Material shown: Begin

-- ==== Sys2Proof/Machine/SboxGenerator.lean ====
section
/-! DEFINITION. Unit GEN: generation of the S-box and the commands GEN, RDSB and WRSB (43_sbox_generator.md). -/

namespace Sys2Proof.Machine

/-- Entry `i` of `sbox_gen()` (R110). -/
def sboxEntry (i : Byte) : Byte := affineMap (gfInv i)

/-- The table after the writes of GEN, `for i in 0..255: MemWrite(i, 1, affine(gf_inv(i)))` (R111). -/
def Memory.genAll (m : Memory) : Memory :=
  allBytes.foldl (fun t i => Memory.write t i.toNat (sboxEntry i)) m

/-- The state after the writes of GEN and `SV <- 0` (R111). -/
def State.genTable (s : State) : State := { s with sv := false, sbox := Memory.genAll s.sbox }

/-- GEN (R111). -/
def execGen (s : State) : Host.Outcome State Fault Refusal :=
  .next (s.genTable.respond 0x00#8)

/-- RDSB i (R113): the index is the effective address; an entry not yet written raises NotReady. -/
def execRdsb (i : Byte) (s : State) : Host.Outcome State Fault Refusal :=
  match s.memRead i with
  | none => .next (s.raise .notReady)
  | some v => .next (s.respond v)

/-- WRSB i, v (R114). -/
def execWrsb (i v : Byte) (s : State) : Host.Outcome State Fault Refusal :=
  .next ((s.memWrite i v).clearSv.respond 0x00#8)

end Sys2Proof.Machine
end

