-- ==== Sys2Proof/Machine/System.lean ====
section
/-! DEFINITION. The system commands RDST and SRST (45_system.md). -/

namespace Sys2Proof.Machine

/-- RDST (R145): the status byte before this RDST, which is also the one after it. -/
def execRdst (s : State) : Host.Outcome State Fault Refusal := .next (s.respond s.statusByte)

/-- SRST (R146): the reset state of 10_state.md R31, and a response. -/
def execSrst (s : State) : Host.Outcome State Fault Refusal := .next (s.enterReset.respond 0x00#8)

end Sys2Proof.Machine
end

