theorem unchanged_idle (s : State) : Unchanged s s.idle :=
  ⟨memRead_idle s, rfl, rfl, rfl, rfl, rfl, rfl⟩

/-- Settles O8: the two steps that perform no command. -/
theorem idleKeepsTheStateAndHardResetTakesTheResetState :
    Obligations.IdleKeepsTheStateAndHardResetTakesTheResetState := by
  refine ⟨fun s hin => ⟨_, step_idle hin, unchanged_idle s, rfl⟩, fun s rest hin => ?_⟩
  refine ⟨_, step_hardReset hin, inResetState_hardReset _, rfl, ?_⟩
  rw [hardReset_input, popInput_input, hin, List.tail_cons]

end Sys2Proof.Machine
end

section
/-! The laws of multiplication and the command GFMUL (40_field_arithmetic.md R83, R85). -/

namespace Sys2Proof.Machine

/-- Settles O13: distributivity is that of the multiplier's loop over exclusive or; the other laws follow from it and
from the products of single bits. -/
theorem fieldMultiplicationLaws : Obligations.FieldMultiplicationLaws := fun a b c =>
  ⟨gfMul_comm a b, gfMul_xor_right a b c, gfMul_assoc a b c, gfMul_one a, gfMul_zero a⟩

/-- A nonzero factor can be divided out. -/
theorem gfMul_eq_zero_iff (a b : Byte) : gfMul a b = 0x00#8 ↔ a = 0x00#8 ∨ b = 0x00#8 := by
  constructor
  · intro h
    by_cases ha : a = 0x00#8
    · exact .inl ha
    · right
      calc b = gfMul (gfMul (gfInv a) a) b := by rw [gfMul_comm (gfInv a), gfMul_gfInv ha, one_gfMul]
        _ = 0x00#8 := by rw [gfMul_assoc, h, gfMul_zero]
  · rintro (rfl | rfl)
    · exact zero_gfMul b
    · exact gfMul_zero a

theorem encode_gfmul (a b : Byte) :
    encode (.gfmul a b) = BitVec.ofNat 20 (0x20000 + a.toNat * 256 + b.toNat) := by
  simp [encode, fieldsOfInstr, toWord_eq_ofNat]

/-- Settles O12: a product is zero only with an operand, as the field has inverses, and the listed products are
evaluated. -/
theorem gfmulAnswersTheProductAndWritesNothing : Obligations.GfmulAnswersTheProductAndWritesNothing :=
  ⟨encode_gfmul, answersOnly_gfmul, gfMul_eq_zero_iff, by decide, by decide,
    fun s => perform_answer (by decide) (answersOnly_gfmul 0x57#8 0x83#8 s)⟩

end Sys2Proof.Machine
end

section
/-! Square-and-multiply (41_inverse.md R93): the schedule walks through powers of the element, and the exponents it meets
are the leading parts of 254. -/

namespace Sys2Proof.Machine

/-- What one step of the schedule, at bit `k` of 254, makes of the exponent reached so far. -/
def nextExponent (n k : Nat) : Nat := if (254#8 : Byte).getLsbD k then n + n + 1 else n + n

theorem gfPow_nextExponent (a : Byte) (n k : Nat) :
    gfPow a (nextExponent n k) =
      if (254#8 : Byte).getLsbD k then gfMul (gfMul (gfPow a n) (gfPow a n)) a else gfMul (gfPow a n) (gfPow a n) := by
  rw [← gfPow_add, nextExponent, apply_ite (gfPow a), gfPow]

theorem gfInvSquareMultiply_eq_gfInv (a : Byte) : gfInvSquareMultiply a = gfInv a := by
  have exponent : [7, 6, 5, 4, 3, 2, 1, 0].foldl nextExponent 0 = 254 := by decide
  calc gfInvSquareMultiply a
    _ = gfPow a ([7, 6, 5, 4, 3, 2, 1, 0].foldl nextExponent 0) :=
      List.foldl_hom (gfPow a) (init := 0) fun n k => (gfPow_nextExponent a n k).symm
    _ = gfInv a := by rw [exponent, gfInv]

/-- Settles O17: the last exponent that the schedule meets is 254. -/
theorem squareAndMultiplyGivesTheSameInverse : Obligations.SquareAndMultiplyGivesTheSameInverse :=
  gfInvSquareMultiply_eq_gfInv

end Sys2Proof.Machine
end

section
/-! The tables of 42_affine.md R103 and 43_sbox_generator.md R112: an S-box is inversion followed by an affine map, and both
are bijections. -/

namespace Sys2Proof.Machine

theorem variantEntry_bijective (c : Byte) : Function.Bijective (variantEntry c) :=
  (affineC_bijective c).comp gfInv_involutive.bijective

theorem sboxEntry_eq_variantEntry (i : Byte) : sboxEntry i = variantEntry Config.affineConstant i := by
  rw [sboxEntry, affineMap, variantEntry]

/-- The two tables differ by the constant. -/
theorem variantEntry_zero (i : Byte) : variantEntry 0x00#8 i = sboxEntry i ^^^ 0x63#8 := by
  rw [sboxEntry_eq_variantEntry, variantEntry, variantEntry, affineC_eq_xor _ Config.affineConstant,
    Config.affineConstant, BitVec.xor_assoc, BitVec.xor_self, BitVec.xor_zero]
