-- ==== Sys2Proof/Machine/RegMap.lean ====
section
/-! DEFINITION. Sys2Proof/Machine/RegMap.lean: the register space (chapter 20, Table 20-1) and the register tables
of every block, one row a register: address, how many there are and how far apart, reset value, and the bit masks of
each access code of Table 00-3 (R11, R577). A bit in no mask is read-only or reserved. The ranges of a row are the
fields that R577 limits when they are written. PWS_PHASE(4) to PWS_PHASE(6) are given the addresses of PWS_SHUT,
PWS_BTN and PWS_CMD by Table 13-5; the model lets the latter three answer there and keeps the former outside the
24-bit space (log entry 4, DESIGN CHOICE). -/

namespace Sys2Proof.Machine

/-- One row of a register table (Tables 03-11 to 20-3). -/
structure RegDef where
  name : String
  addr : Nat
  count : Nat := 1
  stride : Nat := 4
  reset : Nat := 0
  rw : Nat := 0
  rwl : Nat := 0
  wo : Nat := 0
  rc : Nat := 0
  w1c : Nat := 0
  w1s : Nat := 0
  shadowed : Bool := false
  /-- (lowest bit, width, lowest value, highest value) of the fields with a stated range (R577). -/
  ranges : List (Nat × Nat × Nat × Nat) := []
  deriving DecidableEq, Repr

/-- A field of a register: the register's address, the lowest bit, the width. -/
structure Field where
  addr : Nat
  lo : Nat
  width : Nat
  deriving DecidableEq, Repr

Material shown: End

Problem description:
Show all of the lines above in which "that" is present.

Task answer:
/-- Settles O8: the two steps that perform no command. -/
/-- Settles O13: distributivity is that of the multiplier's loop over exclusive or; the other laws follow from it and
/-- Settles O17: the last exponent that the schedule meets is 254. -/
fields that R577 limits when they are written. PWS_PHASE(4) to PWS_PHASE(6) are given the addresses of PWS_SHUT,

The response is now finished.